What are the differences? Can you send a diff?
Also - when I tried to use fsa scripts with default pl.dict from standard jar - I get errors:
>fsa_guess -d pl.dict
Invalid dictionary version in file: pl.dict Version number is -58 which indicates dictionary was build: with yet unknown compile options (upgrade your software)
The problem is that you need to use the flags = fsa5 in the Makefile. I will change the target in the Makefile to split more between cfsa2 and fsa5 formats.
Also, you need to use -I with fsa_guess.
Best, Marcin
CFSA2 should be fine if you plan to use it in Solr since Solr uses Java version of Morfologik (which supports CFSA2). Your problem is somewhere else. Provide exact reproduction steps -- how you compile the dictionary, what are the input files, etc.
I changed the Makefile as well because it was slightly wrong. Please use the new one. The target pl.dict is fine for Java, polish.dict is for fsa_morph.

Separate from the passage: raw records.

-- ==== Sys2Proof/Laws/Rows.lean ====
section
/-! SUPPORT. The host's rows: what an accepted value or action does at each address, what an accepted write comes to, and
what each row keeps. -/

set_option Elab.async false

namespace Sys2Proof.Machine

/-! ### A write as a whole -/

/-- An accepted value is applied, renews the session's idle time and is answered. -/
theorem hostWrite_number {s : State} {ch : Channel} {ix sub : Nat} {data : List Byte} {row : ObjRow}
    (h1 : s.reaches ch = true) (h2 : findRow ix sub = some row) (h3 : isAction ix sub = false)
    (h4 : s.admission ch row ix sub data = none) (h5 : row.ty.numeric = true)
    (h6 : s.objectRule ch ix sub (row.ty.value data) = none) (h7 : ix ≠ 0x1010) (h8 : ix ≠ 0x1011) :
    s.hostWrite ch ix sub data
      = ((s.applyNumber ch ix sub (row.ty.value data)).touch ch).record ch ix sub none := by
  have e : s.writeObj ch ix sub data = ((s.applyNumber ch ix sub (row.ty.value data)).touch ch, .done) := by
    unfold State.writeObj
    rw [h2]
    simp only [h3, Bool.false_and, Bool.false_eq_true, if_false, h4]
    unfold State.writeValue State.writeNumber
    simp only [h5, if_true, h6, h7, h8, if_false]
    rfl
  unfold State.hostWrite
  rw [if_pos h1, e]
  rfl

/-- An accepted action is done, its tag remembered and stored, and it is answered. -/
theorem hostAction_accepted {s : State} {ch : Channel} {ix sub tag arg : Nat} {row : ObjRow}
    (h1 : s.reaches ch = true) (h2 : findRow ix sub = some row) (h3 : isAction ix sub = true)
    (h4 : s.admission ch row ix sub (actionBytes tag arg) = none) (h5 : s.actionRule ch ix sub arg = none)
    (h6 : tag ≠ 0) (h7 : tag < 65536) (h8 : arg < 65536)
    (h9 : ((s.client ch).tags.find? fun (c : Nat × Option Nat) => c.1 == tag) = none) (h10 : answersLate ix sub = false)
    (h11 : endsClient ix sub = false) :
    s.hostAction ch ix sub tag arg
      = ((((s.touch ch).doAction ch ix sub tag arg).remember ch tag none).putObj ix sub tag).record ch ix sub none := by
  have n : leNat (actionBytes tag arg) = tag + 65536 * arg := by
    simp only [actionBytes, leBytes, leNat, BitVec.toNat_ofNat]
    omega
  have a : tagOf (tag + 65536 * arg) = tag := by unfold tagOf; omega
  have b : argOf (tag + 65536 * arg) = arg := by unfold argOf; omega
  have l : (actionBytes tag arg).length = 4 := rfl
  have t : (tag != 0) = true := by simp only [bne_iff_ne]; exact h6
  have e : s.writeObj ch ix sub (actionBytes tag arg)
      = ((((s.touch ch).doAction ch ix sub tag arg).remember ch tag none).putObj ix sub tag, .done) := by
    unfold State.writeObj
    rw [h2]
    simp only [h3, l, n, a, t, beq_self_eq_true, Bool.and_self, if_true]
    unfold State.writeAction
    simp only [n, a, b, h9, h4, h5]
    unfold State.acceptAction
    rw [h10, h11]
    rfl
  unfold State.hostAction State.hostWrite
  rw [if_pos h1, e]
  rfl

By the way, fsa_guess is NOT suitable for morphological dictionaries. Only fsa_morph is.
ok.. one thing is now clear - it seems I had old script sources (downloaded them from other location than this git repository). This one uses java application to create dictionary :)

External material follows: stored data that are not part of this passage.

-- ==== Sys2Proof/WellFormed.lean ====
section
/-! DEFINITION. Which commands are well-formed: what the bus, the port or the converter that sends them can send. `exec`
does not rest on it: it gives every command a meaning. -/

namespace Sys2Proof

/-- The data of a classical CAN frame: at most 8 bytes. -/
def canFrame (l : List Byte) : Bool := Nat.ble l.length 8

/-- The data of an FD frame: at most 64 bytes (R45). -/
def fdFrame (l : List Byte) : Bool := Nat.ble l.length 64

/-- What stands between two delimiters has no zero byte (R547). -/
def gspBytes (l : List Byte) : Bool := l.all fun (b : Byte) => b != 0

/-- A USDO request whose data fits one FD frame. -/
def UsdoReq.wellFormed (r : UsdoReq) : Bool :=
  match r with
  | .download _ _ data => fdFrame data
  | .downloadOpen _ _ data => fdFrame data
  | .downloadSegment data _ => fdFrame data
  | .upload _ _ | .uploadSegment | .abort => true

/-- A well-formed command. -/
def Instr.wellFormed (i : Instr) : Bool :=
  match i with
  | .sdoDownloadInitiate frame => canFrame frame
  | .sdoDownloadSegment frame => canFrame frame
  | .sdoUploadInitiate frame => canFrame frame
  | .sdoUploadSegment frame => canFrame frame
  | .sdoAbortTransfer frame => canFrame frame
  | .usdoRequest _ _ req => req.wellFormed
  | .rpdoReceived _ data => fdFrame data
  | .surveyStart codes _ => codes.length == 16
  | .dewCheckComplete readings => Nat.ble readings.length 12
  | .mainsZeroCrossing period _ => Nat.blt 0 period
  | .windowErrorReady _ codes => !codes.isEmpty
  | .absoluteBlockComplete _ codes => !codes.isEmpty
  | .auxResult _ codes => !codes.isEmpty
  | .coherentSample _ dt => Nat.blt 0 dt
  | .gspRead frame => gspBytes frame
  | .gspWrite frame => gspBytes frame
  | .gspBlockRead frame => gspBytes frame
  | .gspBlockWrite frame => gspBytes frame
  | .gspSubscribe frame => gspBytes frame
  | .gspUnsubscribe frame => gspBytes frame
  | .gspPing frame => gspBytes frame
  | .objectWrite .. | .nmtStart .. | .nmtEnterPreOperational .. | .nmtStop .. | .nmtResetCommunication ..
  | .nmtResetNode .. | .heartbeatPeriodExpiry .. | .heartbeatReceived .. | .heartbeatTimeout .. | .canBusOff ..
  | .canBusRecovered .. | .canErrorPassive .. | .errorPassiveTimeout .. | .canRxOverrun .. | .sdoTransferTimeout ..
  | .syncReceived .. | .syncPeriodExpiry .. | .tpdoSyncWindowExpiry .. | .tpdoValueChange ..
  | .tpdoInhibitExpiry .. | .tpdoEventTimerExpiry .. | .timeReceived .. | .emcyInhibitExpiry ..
  | .errorHistoryClear .. | .storeParameters .. | .storeComplete .. | .restoreDefaults .. | .restoreComplete ..
  | .lssSwitchState .. | .lssConfigureNodeId .. | .lssConfigureBitTiming .. | .lssActivateBitTiming ..
  | .lssStoreConfiguration .. | .lssInquireIdentity .. | .lssFastscan .. | .crystalQualified ..
  | .crystalNotQualified .. | .crystalLoss .. | .pllLoss .. | .pllLockTimeout .. | .usbStartOfFrame ..
  | .vinRise .. | .vinFall .. | .vbusRise .. | .vbusFall .. | .vinRestoredTimer .. | .sleepWake .. | .resetPin ..
  | .resetEffect .. | .resetRelease .. | .selfTestComplete .. | .metrologySettled .. | .fullService ..
  | .dewCheckRepeat .. | .wetHoldOverride .. | .powerFailWarning .. | .powerFailFlushComplete ..
  | .powerFailWarningClear .. | .watchdogExpiry .. | .thermalReset .. | .thermalRelease ..
  | .junctionTemperatureHigh .. | .powerStateWrite .. | .standbyToIdle .. | .idleToRun .. | .runToIdle ..
  | .idleToStandby .. | .standbyToSleep .. | .standbyToOff .. | .vpwmLow .. | .vpwmRestored ..
  | .mainsCrossingTimeout .. | .flywheelTimeout .. | .basePeriodStart .. | .graticuleScan ..
  | .graticuleSupervisorAction .. | .graticuleEntryWrite .. | .relayCommandImmediate .. | .relayCommandAtBearing ..
  | .relayFeedbackTransition .. | .gpioModeWrite .. | .gpioLevelWrite .. | .phaseCurrentTrigger ..
  | .phaseCurrentConversionDone .. | .overcurrentCrossing .. | .vsnsWindowTimeout .. | .vsnsMismatch ..
  | .vsnsOpen .. | .vsnsOpenEnd .. | .auxTriggeredResult .. | .pwmZero .. | .pwmMidUpdate .. | .pwmPeriod ..
  | .pwmCmpa .. | .pwmCmpb .. | .nodeTransition .. | .deadTimeAdapt .. | .nodeMissLimit .. | .dtAdaptLimit ..
  | .tripInputActive .. | .tripClear .. | .forceBothOff .. | .forceHighOn .. | .forceLowOn .. | .forceNone ..
  | .railEnableOn .. | .railSoftOff .. | .railHardOff .. | .engineSampleBoundary .. | .targetWrite ..
  | .profileStart .. | .profileAbort .. | .profileStepHoldExpiry .. | .envelopeWrite ..
  | .protectionConditionCounted .. | .hiccupDelayExpiry .. | .hiccupResetTimeExpiry .. | .shedDwellExpiry ..
  | .avsVoltageWrite .. | .avsVoltageRead .. | .avsVoutTransRateWrite .. | .avsVoutTransRateRead ..
  | .avsCurrentRead .. | .avsTemperatureRead .. | .avsResetVoltage .. | .avsPowerModeWrite ..
  | .avsPowerModeRead .. | .avsStatusRead .. | .oscillationDetection .. | .returnToPrimary ..
  | .chatterDetection .. | .contourCommit .. | .reliefCommit .. | .sampleWatchdogExpiry .. | .hallTransition ..
  | .zeroSpeedTimeout .. | .stallTimeout .. | .directionWrite .. | .reversalSwitch ..
  | .outlineNoTransitionTimeout .. | .outlineRestartTimeout .. | .outlineBusSupportCrossing .. | .encoderCount ..
  | .encoderIndex .. | .ringFrameSend .. | .ringFrameReceived .. | .ringLeadListenEnd .. | .ringLock ..
  | .ringNoLead .. | .ringDiscoveryEnd .. | .ringMemberLost .. | .ringBreak .. | .ringLeadRecovery ..
  | .ringPortEnable .. | .ringPortDisable .. | .ringLeaveComplete .. | .decimatedSample ..
  | .halfCyclePublication .. | .sensorFaultDetected .. | .sensorFaultCleared .. | .calibrationStore ..
  | .calibrationStoreComplete .. | .periodicTotalsSave .. | .totalsSaveNow .. | .totalsReset .. | .dcEnergyReset ..
  | .totalsCopyComplete .. | .energySectorEraseComplete .. | .epulseStart .. | .epulseEnd ..
  | .supplyQualityClearCounts .. | .eventRaise .. | .eventConditionEnd .. | .fifoEntryProcess ..
  | .overflowRequeue .. | .eventResponseWrite .. | .eventClear .. | .eventClearAll .. | .acknowledge ..
  | .interruptClear .. | .outlineEnter .. | .outlineLeave .. | .outlineSetCommit .. | .outlineSetCommitComplete ..
  | .safeInputFall .. | .safeSample .. | .safeFilterChange .. | .discrepancyFault .. | .permitGrant ..
  | .functionReinitialise .. | .functionDisable .. | .functionDisableHard .. | .functionEnable ..
  | .functionStopped .. | .powerCycleRequest .. | .powerCycleAssert .. | .powerCycleRelease ..
  | .stagingEntryEligible .. | .flashGranuleComplete .. | .logSectorEraseComplete .. | .logErase ..
  | .logEraseComplete .. | .logCursorWrite .. | .logReadFromCursor .. | .logReadAtCursor .. | .logSnapshotRead ..
  | .readDeferralTimeout .. | .externalLogWriteComplete .. | .calendarTimeWrite .. | .rtcTrimWrite ..
  | .rtcTrimStep .. | .lseStopTimeout .. | .usbConfigured .. | .usbDetach .. | .usbBusReset .. | .usbSuspend ..
  | .gspBlockTimeout .. | .sessionChallenge .. | .sessionResponse .. | .sessionClose .. | .sessionIdleTimeout ..
  | .nonceExpiry .. | .sessionLockoutExpiry .. | .keyWrite .. | .accessMapCommit .. | .lifecycleToOemBuild ..
  | .lifecycleToField .. | .lifecycleToService .. | .lifecycleToRetired .. | .firmwareDownload ..
  | .bankEraseComplete .. | .programStart .. | .programClear .. | .activateBank .. | .confirmBank ..
  | .trialTimeout .. | .frameReferenceTimeout .. | .canFrameTransmitted .. | .vbatFall .. | .vbatRise ..
  | .lseStart .. | .pllLocked .. | .externalSectorEraseComplete .. | .accessMapStoreComplete ..
  | .keyStoreComplete .. | .usbResume .. | .usbAddressSet .. | .usbInTransferComplete .. | .referenceRisingEdge .. => true

end Sys2Proof
end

Anyway - downloaded current sources from git, odm.txt, polish.all, pl_PL.aff, converted them to utf-8 (as it was in readme_pl.txt), but when trying to build with "make pl.dict" I get error about missing "eksport.tab" file needed to build polimorfologik.txt. Further look at makefile and there are more files missing: join_tags.awk and version_script.awk (first one is also needed to build polimorfologik.txt) where can I find those 3 files?

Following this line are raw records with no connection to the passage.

/-- Settles O27: a clause per command. -/
theorem energyTotalsAct : Obligations.EnergyTotalsAct := by
  unfold Obligations.EnergyTotalsAct
  refine ⟨?begins, ?waits, ?ignored, ?copied, ?retried, ?failed, ?erased, ?starts, ?backlog, ?ends, ?save, ?reset, ?dc⟩
  case begins =>
    intro s hserves hdue hpfw hop hready
    have henergy := requestSave_ready 1 hdue hpfw hop hready
    exact ⟨_, if_pos hserves, congrArg Energy.save henergy, congrArg Energy.nextCopy henergy,
      (congrArg Energy.due henergy).trans hdue⟩
  case waits => exact fun s hserves hpfw => ⟨_, if_pos hserves, requestSave_warned 1 hpfw⟩
  case ignored => exact fun s hserves => if_neg (by rw [hserves]; exact Bool.false_ne_true)
  case copied =>
    intro op s hc hsave hdue
    have hpending : s.energy.save.isSome = true := by rw [hsave]; rfl
    have hcs : Safety.canonical (s.storeCopy op) = true :=
      canonical_putObj _ _ _ (canonical_putObj _ _ _ (canonical_putObj _ _ _ (s := s.setEnergy _) hc))
    obtain ⟨sector, erasing, henergy⟩ := afterCopy_energy (s := s.storeCopy op) hdue
    have hobj (sub : Nat) := (afterCopy_keeps (s.storeCopy op)).obj hcs (ix := 0x5070) sub rfl
    obtain ⟨hseq, htime, htrigger⟩ := storeCopy_objects op hc
    refine ⟨_, if_pos hpending, ?_⟩
    beta_reduce
    rw [if_pos rfl, copyDone_eq hsave, henergy, hobj, hobj, hobj]
    exact ⟨rfl, rfl, hseq, htime, htrigger⟩
  case retried =>
    intro op s hsave hdue hretry hend hcopies hspoilt _
    have hpending : s.energy.save.isSome = true := by rw [hsave]; rfl
    have henergy := copyFailed_retries hsave hdue hretry hend hcopies hspoilt
    exact ⟨_, if_pos hpending, congrArg Energy.save henergy, congrArg Energy.spoilt henergy⟩
  case failed =>
    intro op s hc hsave hdue hretry
    have hpending : s.energy.save.isSome = true := by rw [hsave]; rfl
    exact ⟨_, if_pos hpending, copyFailed_gives_up hc hsave hdue hretry⟩
  case erased => exact fun k s hc h herasing hpfw hdue => ⟨_, rfl, energyErased_effects hc h herasing hpfw hdue⟩
  case starts =>
    intro e x rest s hc howed hfree
    obtain ⟨hpulse, hcount⟩ := emitPulse_effects (s := s.takePulse e rest) e hc
    refine ⟨_, rfl, ?_⟩
    beta_reduce
    rw [pulseStart_eq howed, if_pos hfree, hpulse, hcount, takePulse_pulse]
    exact ⟨rfl, rfl, rfl⟩
  case backlog =>
    intro e x rest s hc howed hfree hroom
    obtain ⟨henergy, hcount⟩ := backlogPulse_effects (s := s.takePulse e rest) (e := e) hc hroom
    refine ⟨_, rfl, ?_⟩
    beta_reduce
    rw [pulseStart_eq howed, hfree, if_neg Bool.false_ne_true, henergy, hcount, takePulse_pulse]
    exact ⟨rfl, rfl, rfl⟩
  case ends =>
    intro e s hon
    have hend : s.pulseEnd e =
        s.modPulse e fun a => { a with on := false, gapUntil := s.life.up + s.nat 0x5050 (5 + e.val) } := if_pos hon
    refine ⟨_, rfl, ?_⟩
    beta_reduce
    rw [hend, pulses_modPulse]
    exact ⟨rfl, rfl⟩
  case save =>
    exact fun ch tag s ha hdue hpfw hop hready => ⟨_, rfl, hostAction_totalsSave ha hdue hpfw hop hready⟩
  case reset => exact fun ch tag s hc ha => ⟨_, rfl, hostAction_totalsReset hc ha⟩
  case dc => exact fun ch r tag s hc ha => ⟨_, rfl, hostAction_dcEnergy hc ha⟩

odm.txt, polish.all, pl_PL.aff are not used at all right now; the only source file is eksport.tab but you only need polimorfologik.txt. Basically, this is just a sorted version of the file plus a small addition of the brev*.txt file, and it is huge. So it's easier to host it at sourceforge: simply download morfologik.zip and use polimorfologik.txt for further work. I added the missing scripts right now.
thanks for your help! everything seem to work now :)
Just curious -- what was the reason you needed a custom built of the dictionary?
make script does not work with newest morfologik tools jar
Hi,
sourceforge stopped hosting the morfologik files, where can the polimorfologik.txt be downloaded from right now?
Please do not attach comments unrelated to the issue. I've created a new one for you, here: https://github.com/morfologik/morfologik-scripts/issues/3
Hi, I tried to build dictionary following provided information (dowloaded all external dictionary files, etc), but the result is always different from provided polish dictionary and does not work with solr. Also - when I tried to use fsa scripts with default pl.dict from standard jar - I get errors:
>fsa_guess -d pl.dict
Invalid dictionary version in file: pl.dict Version number is -58 which indicates dictionary was build: with yet unknown compile options (upgrade your software)